START Provided records
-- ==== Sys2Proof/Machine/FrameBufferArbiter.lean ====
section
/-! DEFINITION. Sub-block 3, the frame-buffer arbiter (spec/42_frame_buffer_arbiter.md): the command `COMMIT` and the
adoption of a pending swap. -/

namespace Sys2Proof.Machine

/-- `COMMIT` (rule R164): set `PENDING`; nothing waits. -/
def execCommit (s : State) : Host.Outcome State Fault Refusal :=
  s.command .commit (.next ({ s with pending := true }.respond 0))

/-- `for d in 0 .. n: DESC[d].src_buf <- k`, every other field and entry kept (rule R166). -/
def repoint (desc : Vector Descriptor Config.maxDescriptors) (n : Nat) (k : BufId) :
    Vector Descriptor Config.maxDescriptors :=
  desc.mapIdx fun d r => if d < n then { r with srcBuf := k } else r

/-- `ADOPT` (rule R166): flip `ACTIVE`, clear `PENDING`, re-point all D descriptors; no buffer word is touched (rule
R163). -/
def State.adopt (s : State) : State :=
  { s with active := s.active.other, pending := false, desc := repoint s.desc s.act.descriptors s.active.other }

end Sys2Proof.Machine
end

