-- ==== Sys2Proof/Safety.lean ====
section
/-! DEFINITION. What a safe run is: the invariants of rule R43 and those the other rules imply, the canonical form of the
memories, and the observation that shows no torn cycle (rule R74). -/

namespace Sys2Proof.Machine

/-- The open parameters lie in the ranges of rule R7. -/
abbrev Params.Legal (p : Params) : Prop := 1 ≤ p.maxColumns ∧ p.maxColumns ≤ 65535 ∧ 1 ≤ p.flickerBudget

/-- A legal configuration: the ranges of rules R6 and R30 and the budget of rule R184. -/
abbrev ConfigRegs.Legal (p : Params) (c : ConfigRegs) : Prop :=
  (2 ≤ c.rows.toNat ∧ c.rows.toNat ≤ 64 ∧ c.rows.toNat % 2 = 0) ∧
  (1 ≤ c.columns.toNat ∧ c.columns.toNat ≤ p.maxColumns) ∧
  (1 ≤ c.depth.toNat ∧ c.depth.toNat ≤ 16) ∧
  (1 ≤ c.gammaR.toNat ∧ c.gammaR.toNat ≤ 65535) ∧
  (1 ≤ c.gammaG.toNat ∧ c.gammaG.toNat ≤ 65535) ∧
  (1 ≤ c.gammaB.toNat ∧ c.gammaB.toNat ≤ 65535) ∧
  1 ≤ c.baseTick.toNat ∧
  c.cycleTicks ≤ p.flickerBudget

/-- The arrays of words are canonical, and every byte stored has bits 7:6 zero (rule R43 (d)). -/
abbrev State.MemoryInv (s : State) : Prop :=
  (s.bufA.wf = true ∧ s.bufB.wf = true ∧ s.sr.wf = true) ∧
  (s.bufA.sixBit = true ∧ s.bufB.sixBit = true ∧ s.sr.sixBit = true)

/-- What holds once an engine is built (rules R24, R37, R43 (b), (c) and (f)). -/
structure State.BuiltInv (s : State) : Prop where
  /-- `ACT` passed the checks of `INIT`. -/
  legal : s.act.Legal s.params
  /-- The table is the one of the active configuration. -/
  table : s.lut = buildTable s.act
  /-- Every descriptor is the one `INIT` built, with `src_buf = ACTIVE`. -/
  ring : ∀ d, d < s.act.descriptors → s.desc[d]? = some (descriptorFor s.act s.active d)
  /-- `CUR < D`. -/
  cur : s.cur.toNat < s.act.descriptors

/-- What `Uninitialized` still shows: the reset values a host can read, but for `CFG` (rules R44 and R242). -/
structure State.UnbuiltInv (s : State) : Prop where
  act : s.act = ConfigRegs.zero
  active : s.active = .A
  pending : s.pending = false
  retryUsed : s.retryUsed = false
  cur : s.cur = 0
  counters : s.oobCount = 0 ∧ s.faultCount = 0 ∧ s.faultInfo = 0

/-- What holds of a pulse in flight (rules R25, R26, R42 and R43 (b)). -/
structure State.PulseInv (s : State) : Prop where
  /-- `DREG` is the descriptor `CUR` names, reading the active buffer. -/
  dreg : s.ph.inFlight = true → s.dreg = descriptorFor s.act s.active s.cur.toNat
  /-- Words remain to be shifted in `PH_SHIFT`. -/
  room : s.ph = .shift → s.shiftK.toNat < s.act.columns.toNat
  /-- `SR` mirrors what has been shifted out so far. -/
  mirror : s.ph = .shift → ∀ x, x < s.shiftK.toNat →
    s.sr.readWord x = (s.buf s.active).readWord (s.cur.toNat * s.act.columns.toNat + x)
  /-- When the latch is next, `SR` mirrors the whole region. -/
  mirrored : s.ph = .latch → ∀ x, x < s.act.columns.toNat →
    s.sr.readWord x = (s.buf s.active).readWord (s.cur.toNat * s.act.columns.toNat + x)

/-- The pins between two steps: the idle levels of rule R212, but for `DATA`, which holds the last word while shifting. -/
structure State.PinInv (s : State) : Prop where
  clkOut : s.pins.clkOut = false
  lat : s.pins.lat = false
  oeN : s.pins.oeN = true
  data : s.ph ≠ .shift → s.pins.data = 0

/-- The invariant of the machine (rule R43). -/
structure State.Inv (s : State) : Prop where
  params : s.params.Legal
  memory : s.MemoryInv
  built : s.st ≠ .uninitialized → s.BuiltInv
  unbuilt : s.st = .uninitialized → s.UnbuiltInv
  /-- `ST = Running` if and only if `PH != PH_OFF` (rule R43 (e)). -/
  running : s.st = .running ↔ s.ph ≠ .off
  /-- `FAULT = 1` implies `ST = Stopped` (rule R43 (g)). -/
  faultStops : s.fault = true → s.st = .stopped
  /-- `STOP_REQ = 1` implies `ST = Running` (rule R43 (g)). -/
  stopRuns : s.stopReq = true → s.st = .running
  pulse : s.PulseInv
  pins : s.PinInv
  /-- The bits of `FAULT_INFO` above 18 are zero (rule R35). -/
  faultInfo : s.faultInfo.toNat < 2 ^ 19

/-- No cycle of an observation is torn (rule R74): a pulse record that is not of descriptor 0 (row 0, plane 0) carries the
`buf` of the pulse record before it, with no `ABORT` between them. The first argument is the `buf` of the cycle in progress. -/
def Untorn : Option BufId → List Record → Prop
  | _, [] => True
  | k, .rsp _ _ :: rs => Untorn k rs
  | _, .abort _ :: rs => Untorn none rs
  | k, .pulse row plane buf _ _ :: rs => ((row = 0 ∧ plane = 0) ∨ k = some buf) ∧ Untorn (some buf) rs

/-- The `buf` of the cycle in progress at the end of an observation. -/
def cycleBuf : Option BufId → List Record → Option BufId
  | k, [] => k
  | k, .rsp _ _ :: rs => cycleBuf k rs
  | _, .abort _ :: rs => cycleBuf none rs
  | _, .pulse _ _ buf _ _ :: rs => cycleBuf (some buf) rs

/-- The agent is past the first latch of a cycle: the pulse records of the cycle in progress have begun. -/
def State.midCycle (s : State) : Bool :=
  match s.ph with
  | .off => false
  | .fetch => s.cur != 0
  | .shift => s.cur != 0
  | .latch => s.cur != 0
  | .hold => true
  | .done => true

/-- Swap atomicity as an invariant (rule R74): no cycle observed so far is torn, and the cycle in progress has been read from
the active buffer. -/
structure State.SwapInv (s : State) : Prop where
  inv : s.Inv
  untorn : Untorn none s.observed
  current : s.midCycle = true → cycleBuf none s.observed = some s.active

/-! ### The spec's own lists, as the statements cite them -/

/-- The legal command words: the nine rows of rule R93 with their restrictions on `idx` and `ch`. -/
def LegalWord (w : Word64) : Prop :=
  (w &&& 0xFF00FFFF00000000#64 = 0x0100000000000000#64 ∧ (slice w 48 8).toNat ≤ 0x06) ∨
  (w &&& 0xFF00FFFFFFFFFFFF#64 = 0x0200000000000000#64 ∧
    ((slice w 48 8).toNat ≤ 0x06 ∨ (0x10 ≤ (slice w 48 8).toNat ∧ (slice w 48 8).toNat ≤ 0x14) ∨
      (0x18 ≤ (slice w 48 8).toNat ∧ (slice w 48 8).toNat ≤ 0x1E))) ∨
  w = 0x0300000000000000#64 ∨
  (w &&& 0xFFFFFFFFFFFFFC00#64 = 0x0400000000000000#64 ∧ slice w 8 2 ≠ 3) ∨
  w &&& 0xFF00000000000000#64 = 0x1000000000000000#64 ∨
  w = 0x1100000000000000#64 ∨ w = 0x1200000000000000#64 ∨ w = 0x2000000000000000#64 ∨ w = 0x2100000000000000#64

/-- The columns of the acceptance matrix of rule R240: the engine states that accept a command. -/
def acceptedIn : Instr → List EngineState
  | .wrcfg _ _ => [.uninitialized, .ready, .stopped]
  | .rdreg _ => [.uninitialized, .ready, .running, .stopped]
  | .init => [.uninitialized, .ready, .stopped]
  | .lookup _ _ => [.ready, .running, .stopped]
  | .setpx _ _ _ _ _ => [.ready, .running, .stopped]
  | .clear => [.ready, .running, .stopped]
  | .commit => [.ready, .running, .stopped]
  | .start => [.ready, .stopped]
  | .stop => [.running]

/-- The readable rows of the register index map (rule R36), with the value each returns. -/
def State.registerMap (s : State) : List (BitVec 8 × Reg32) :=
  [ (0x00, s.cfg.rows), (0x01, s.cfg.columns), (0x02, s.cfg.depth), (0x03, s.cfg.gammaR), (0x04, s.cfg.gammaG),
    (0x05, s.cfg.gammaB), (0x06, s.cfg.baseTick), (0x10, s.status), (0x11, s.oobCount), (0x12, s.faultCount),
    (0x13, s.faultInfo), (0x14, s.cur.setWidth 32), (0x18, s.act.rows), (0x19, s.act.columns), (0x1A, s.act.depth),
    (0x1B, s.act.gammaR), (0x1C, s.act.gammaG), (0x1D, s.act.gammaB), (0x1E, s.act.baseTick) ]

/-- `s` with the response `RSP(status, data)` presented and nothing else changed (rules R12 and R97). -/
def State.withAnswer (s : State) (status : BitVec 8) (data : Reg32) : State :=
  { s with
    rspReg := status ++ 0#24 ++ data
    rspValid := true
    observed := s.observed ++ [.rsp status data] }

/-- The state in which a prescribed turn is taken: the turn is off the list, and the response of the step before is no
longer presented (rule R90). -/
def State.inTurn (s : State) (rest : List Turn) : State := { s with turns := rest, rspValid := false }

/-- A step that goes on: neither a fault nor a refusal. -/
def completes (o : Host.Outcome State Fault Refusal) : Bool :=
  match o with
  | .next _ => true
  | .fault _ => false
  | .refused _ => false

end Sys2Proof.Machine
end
END Provided records
Once you find the line containing "(rule R43 (d)). -/", stop: reproduce exactly that line and every line of the data before it, and nothing else.

• [Result of the task]
-- ==== Sys2Proof/Machine/FrameBufferArbiter.lean ====
section
/-! DEFINITION. Sub-block 3, the frame-buffer arbiter (spec/42_frame_buffer_arbiter.md): the command `COMMIT` and the
adoption of a pending swap. -/

namespace Sys2Proof.Machine

/-- `COMMIT` (rule R164): set `PENDING`; nothing waits. -/
def execCommit (s : State) : Host.Outcome State Fault Refusal :=
  s.command .commit (.next ({ s with pending := true }.respond 0))

/-- `for d in 0 .. n: DESC[d].src_buf <- k`, every other field and entry kept (rule R166). -/
def repoint (desc : Vector Descriptor Config.maxDescriptors) (n : Nat) (k : BufId) :
    Vector Descriptor Config.maxDescriptors :=
  desc.mapIdx fun d r => if d < n then { r with srcBuf := k } else r

/-- `ADOPT` (rule R166): flip `ACTIVE`, clear `PENDING`, re-point all D descriptors; no buffer word is touched (rule
R163). -/
def State.adopt (s : State) : State :=
  { s with active := s.active.other, pending := false, desc := repoint s.desc s.act.descriptors s.active.other }

end Sys2Proof.Machine
end

-- ==== Sys2Proof/Safety.lean ====
section
/-! DEFINITION. What a safe run is: the invariants of rule R43 and those the other rules imply, the canonical form of the
memories, and the observation that shows no torn cycle (rule R74). -/

namespace Sys2Proof.Machine

/-- The open parameters lie in the ranges of rule R7. -/
abbrev Params.Legal (p : Params) : Prop := 1 ≤ p.maxColumns ∧ p.maxColumns ≤ 65535 ∧ 1 ≤ p.flickerBudget

/-- A legal configuration: the ranges of rules R6 and R30 and the budget of rule R184. -/
abbrev ConfigRegs.Legal (p : Params) (c : ConfigRegs) : Prop :=
  (2 ≤ c.rows.toNat ∧ c.rows.toNat ≤ 64 ∧ c.rows.toNat % 2 = 0) ∧
  (1 ≤ c.columns.toNat ∧ c.columns.toNat ≤ p.maxColumns) ∧
  (1 ≤ c.depth.toNat ∧ c.depth.toNat ≤ 16) ∧
  (1 ≤ c.gammaR.toNat ∧ c.gammaR.toNat ≤ 65535) ∧
  (1 ≤ c.gammaG.toNat ∧ c.gammaG.toNat ≤ 65535) ∧
  (1 ≤ c.gammaB.toNat ∧ c.gammaB.toNat ≤ 65535) ∧
  1 ≤ c.baseTick.toNat ∧
  c.cycleTicks ≤ p.flickerBudget

/-- The arrays of words are canonical, and every byte stored has bits 7:6 zero (rule R43 (d)). -/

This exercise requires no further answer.